Yemen remained on the brink of famine. Britain remained the lead voice on Yemen at the United Nations. And the government remained silent on the contradiction.
Citações Notáveis
The government cut aid not because it believed it would help end the conflict, but because there was no room for it in the reduced budget.— Edward Leigh, Conservative MP and former Public Accounts Committee chair
Foreign Secretary Dominic Raab said the criteria for restoring aid would be 'a mixture of arts and science'—a response Leigh characterized as evasion rather than accounting.— Dominic Raab, Foreign Secretary
A Conversa do Hearth Outra perspectiva sobre a história
Why does it matter that Britain holds the UN pen on Yemen specifically?
Because it means we're supposed to be leading the diplomatic effort to resolve the crisis. Cutting aid while holding that position sends a signal—that we're stepping back, or that we don't actually believe our own words about the urgency.
The Chancellor called this a "tough choice." Do you buy that?
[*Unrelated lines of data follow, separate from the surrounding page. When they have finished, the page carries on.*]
-- ==== Sys2Proof/Laws/Contexts.lean ====
section
/-! SUPPORT. Lookup and the two context-resolution algorithms: they end at a usable context, and depend on the buffer,
the trie and the exclusion set alone (R37, R38, R118, R119). -/

namespace Sys2Proof.Laws

open Sys2Proof.Machine

/-! ### Lookup -/

theorem rootOf_congr {m m' : Model} (hr : m'.root = m.root) (b : Byte) : m'.rootOf b = m.rootOf b := by
  unfold Model.rootOf
  rw [hr]

theorem lookup_congr {m m' : Model} (hb : m'.buf = m.buf) (hr : m'.root = m.root) (k : Nat) :
    m'.lookup k = m.lookup k := by
  unfold Model.lookup
  rw [hb]
  simp only [rootOf_congr hr]

@[simp] theorem lookup_zero (m : Model) : m.lookup 0 = none := by
  simp [Model.lookup]

/-- At length 0 there is no context node (R38). -/
theorem ctxNode_zero {m : Model} (h : m.ctxlen = 0) : m.ctxNode = none := by
  rw [Model.ctxNode, h, lookup_zero]

theorem descend_bodyWf : ∀ (path : List Byte) {n n' : Node}, bodyWf n → descend path n = some n' → bodyWf n'
  | [], n, n', hw, h => by
    obtain rfl := Option.some.inj h
    exact hw
  | b :: rest, n, n', hw, h => by
    unfold descend at h
    split at h
    · rename_i c hc
      exact descend_bodyWf rest (child_nodeWf hw hc).body h
    · cases h

/-- Every node that Lookup finds is well formed when the roots are. -/
theorem lookup_bodyWf {m : Model} (hr : ∀ b n, m.rootOf b = some n → n.rootWf b) {k : Nat} {n : Node}
    (h : m.lookup k = some n) : bodyWf n := by
  unfold Model.lookup at h
  split at h
  · split at h
    · cases h
    · split at h
      · rename_i r hroot
        exact descend_bodyWf _ (hr _ _ hroot).2.2 h
      · cases h
  · cases h

theorem childless_false {n : Node} {excl : BitVec 256} (h : n.childless excl = false) : n.kids ≠ [] := by
  rintro hk
  simp [Node.childless, hk] at h

theorem deterministic_kids {n : Node} (h : n.deterministic = true) : n.kids ≠ [] := by
  rintro hk
  simp [Node.deterministic, hk] at h

/-! ### ContextBinarySearch -/

/-- A length of at most `top` whose node exists and is not childless, or 0. -/
def usable (m : Model) (top k : Nat) : Prop :=
  k = 0 ∨ (k ≤ top ∧ ∃ n, m.lookup k = some n ∧ n.childless m.excl = false)

theorem searchLoop_usable (m : Model) (top : Nat) : ∀ (fuel lo hi k : Nat) (det : Bool), hi ≤ top →
    usable m top k → usable m top (searchLoop m fuel lo hi k det)
  | 0, _, _, _, _, _, h => h
  | fuel + 1, lo, hi, k, det, ht, h => by
    unfold searchLoop
    split
    · exact h
    · have hk : (hi + lo) / 2 ≤ hi := by omega
      have hdown : (if (hi + lo) / 2 < hi then (hi + lo) / 2 else hi - 1) ≤ top := by split <;> omega
      simp only
      split
      · exact searchLoop_usable m top fuel _ _ _ _ hdown h
      · rename_i n hn
        split
        · exact searchLoop_usable m top fuel _ _ _ _ hdown h
        · rename_i hc
          have hu : usable m top ((hi + lo) / 2) := .inr ⟨by omega, n, hn, by simpa using hc⟩
          split
          · exact searchLoop_usable m top fuel _ _ _ _ hdown hu
          · split
            · exact searchLoop_usable m top fuel _ _ _ _ ht h
            · exact searchLoop_usable m top fuel _ _ _ _ ht hu

theorem binarySearch_usable (m : Model) : usable m m.ctxlen m.binarySearch :=
  searchLoop_usable m m.ctxlen _ _ _ _ _ (Nat.le_refl _) (.inl rfl)

/-! ### ContextLongToShort -/

/-- A length whose node exists and has a child, or 0. -/
def peopled (m : Model) (k : Nat) : Prop := k = 0 ∨ ∃ n, m.lookup k = some n ∧ n.kids ≠ []

theorem walkDown_peopled (m : Model) : ∀ (k : Nat) (n : Node), m.lookup k = some n → n.kids ≠ [] →
    walkDown m k n ≤ k ∧ peopled m (walkDown m k n)
  | 0, _, _, _ => ⟨Nat.le_refl _, .inl rfl⟩
  | 1, n, hl, hk => ⟨Nat.le_refl _, .inr ⟨n, hl, hk⟩⟩
  | k + 2, n, hl, hk => by
    unfold walkDown
    split
    · split
      · rename_i b hb
        split
        · rename_i hd
          obtain ⟨h1, h2⟩ := walkDown_peopled m (k + 1) b hb (deterministic_kids hd)
          exact ⟨by omega, h2⟩
        · exact ⟨Nat.le_refl _, .inr ⟨n, hl, hk⟩⟩
      · exact ⟨Nat.le_refl _, .inr ⟨n, hl, hk⟩⟩
    · exact ⟨Nat.le_refl _, .inr ⟨n, hl, hk⟩⟩

theorem longToShort_peopled (m : Model) : ∀ k : Nat, longToShort m k ≤ k ∧ peopled m (longToShort m k)
  | 0 => ⟨Nat.le_refl _, .inl rfl⟩
  | k + 1 => by
    unfold longToShort
    split
    · obtain ⟨h1, h2⟩ := longToShort_peopled m k
      exact ⟨by omega, h2⟩
    · rename_i n hn
      split
      · obtain ⟨h1, h2⟩ := longToShort_peopled m k
        exact ⟨by omega, h2⟩
      · rename_i hc
        exact walkDown_peopled m (k + 1) n hn (childless_false (by simpa using hc))

/-! ### The model's own operations -/

/-- What an escape changes (R123): the context length and the exclusion set. -/
theorem escapeFrom_eq (m : Model) (n : Node) :
    m.escapeFrom n = { m with ctxlen := (m.escapeFrom n).ctxlen, excl := (m.escapeFrom n).excl } := rfl

theorem escapeFrom_peopled (m : Model) (n : Node) :
    (m.escapeFrom n).ctxlen ≤ m.ctxlen - 1 ∧ peopled (m.escapeFrom n) (m.escapeFrom n).ctxlen := by
  have h := longToShort_peopled
    { m with excl := n.kids.foldl (fun e (d : Node) => exclAdd e d.byte) m.excl, ctxlen := m.ctxlen - 1 }
    (m.ctxlen - 1)
  refine ⟨h.1, ?_⟩
  rcases h.2 with h0 | ⟨c, hc, hk⟩
  · exact .inl h0
  · exact .inr ⟨c, by rw [← hc]; exact lookup_congr rfl rfl _, hk⟩

theorem recontext_eq (m : Model) : m.recontext = { m with ctxlen := m.recontext.ctxlen, excl := 0 } := rfl

theorem recontext_peopled (m : Model) :
    m.recontext.ctxlen ≤ min m.order m.buf.length ∧ peopled m.recontext m.recontext.ctxlen := by
  have h := binarySearch_usable { m with ctxlen := min m.order m.buf.length }
  unfold usable at h
  rcases h with h0 | ⟨h1, n, hn, hc⟩
  · have : m.recontext.ctxlen = 0 := h0
    rw [this]
    exact ⟨Nat.zero_le _, .inl rfl⟩
  · refine ⟨h1, .inr ⟨n, ?_, childless_false hc⟩⟩
    rw [← hn]
    exact lookup_congr rfl rfl _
Not when the only other major cut was a pay freeze that the government said wasn't about saving money. If you're making tough choices, you should be able to explain them consistently. This one doesn't add up.
One per cent of borrowing is genuinely small. Why does that matter?
Because it means the government could reverse this tomorrow if it wanted to. The cut isn't about necessity—it's about choice. And if you're choosing to cut aid to starving people, you should at least be honest about why.
What would you want to see from the government now?
Evidence. Show us where the waste is. Show us the criteria for restoration. Don't tell us it's a mixture of arts and science. That's not an answer—that's an evasion.
Do you think the public understands what's at stake?
I'm not sure they do. This isn't abstract. Millions of people are facing famine. We're cutting their lifeline. And we're doing it while pretending to lead on the issue.